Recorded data
-- ==== Sys2Proof/Machine/State.lean ====
section
/-! DEFINITION. The state of the whole block, its faults and refusals, and the state right after reset. -/

namespace Sys2Proof.Machine

open Sys2Proof

/-- Why a run stops. -/
inductive Fault where
  /-- Raised by the register commands for an offset of 4 MiB or more: BAR0 ends there (R480, R590). Safe. -/
  | outsideBar0
  /-- Raised by BAR2_READ and BAR2_WRITE for an offset of 8 GiB or more: BAR2 ends there (R480). Safe. -/
  | outsideBar2
  /-- Raised by BAR4_ACCESS for an offset of 256 MiB or more: BAR4 ends there (R480). Safe. -/
  | outsideBar4
deriving DecidableEq, Repr, Inhabited

/-- Why a command has no meaning. -/
inductive Refusal where
  /-- Raised by Dispatch for a command without a meaning. Safe. -/
  | notModelled (mnemonic : String)
deriving DecidableEq, Repr, Inhabited

/-- The state: the blocks in the order of R590, the clocks, the live Manifest, and the waiting commands. -/
structure State where
  /-- Local time elapsed since power-up, in ns; it advances by 10 ns at each tick (R43). -/
  now : Ns := 0
  /-- PTP time as the local time counter holds it, in ns (R11, R445). -/
  ltc : Nat := 0
  /-- Free values drawn so far (the model's own; see the assumption log). -/
  fresh : Nat := 0
  /-- The live Manifest with its overlay applied (R532, R544). -/
  manifest : Manifest := {}
  sys : SysState := {}
  clk : ClkState := {}
  tide : TideState := {}
  acq : AcqState := {}
  prot : ProtState := {}
  diff : DiffState := {}
  form : FormState := {}
  gate : GateState := {}
  logic : LogicState := {}
  fio : FioState := {}
  capt : CaptState := {}
  log : LogState := {}
  net : NetState := {}
  ptp : PtpState := {}
  chk : ChkState := {}
  host : HostState := {}
  adeid : AdeidState := {}
  sec : SecState := {}
  diag : DiagState := {}
  /-- The snapshots that low-word reads have taken, per requester (R10). -/
  snaps : List RegSnap := []
  /-- The commands that wait, first in, first out. -/
  pending : List Instr := []
deriving DecidableEq, Repr, Inhabited

/-- The machine right after reset: a delivered module before its supply is valid (R526, R554). -/
def State.reset : State := {}

end Sys2Proof.Machine
end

*What needs to be done:* How many of the lines in the data above carry the word "offset"? Say the number and nothing else.

*Output for this task:* 3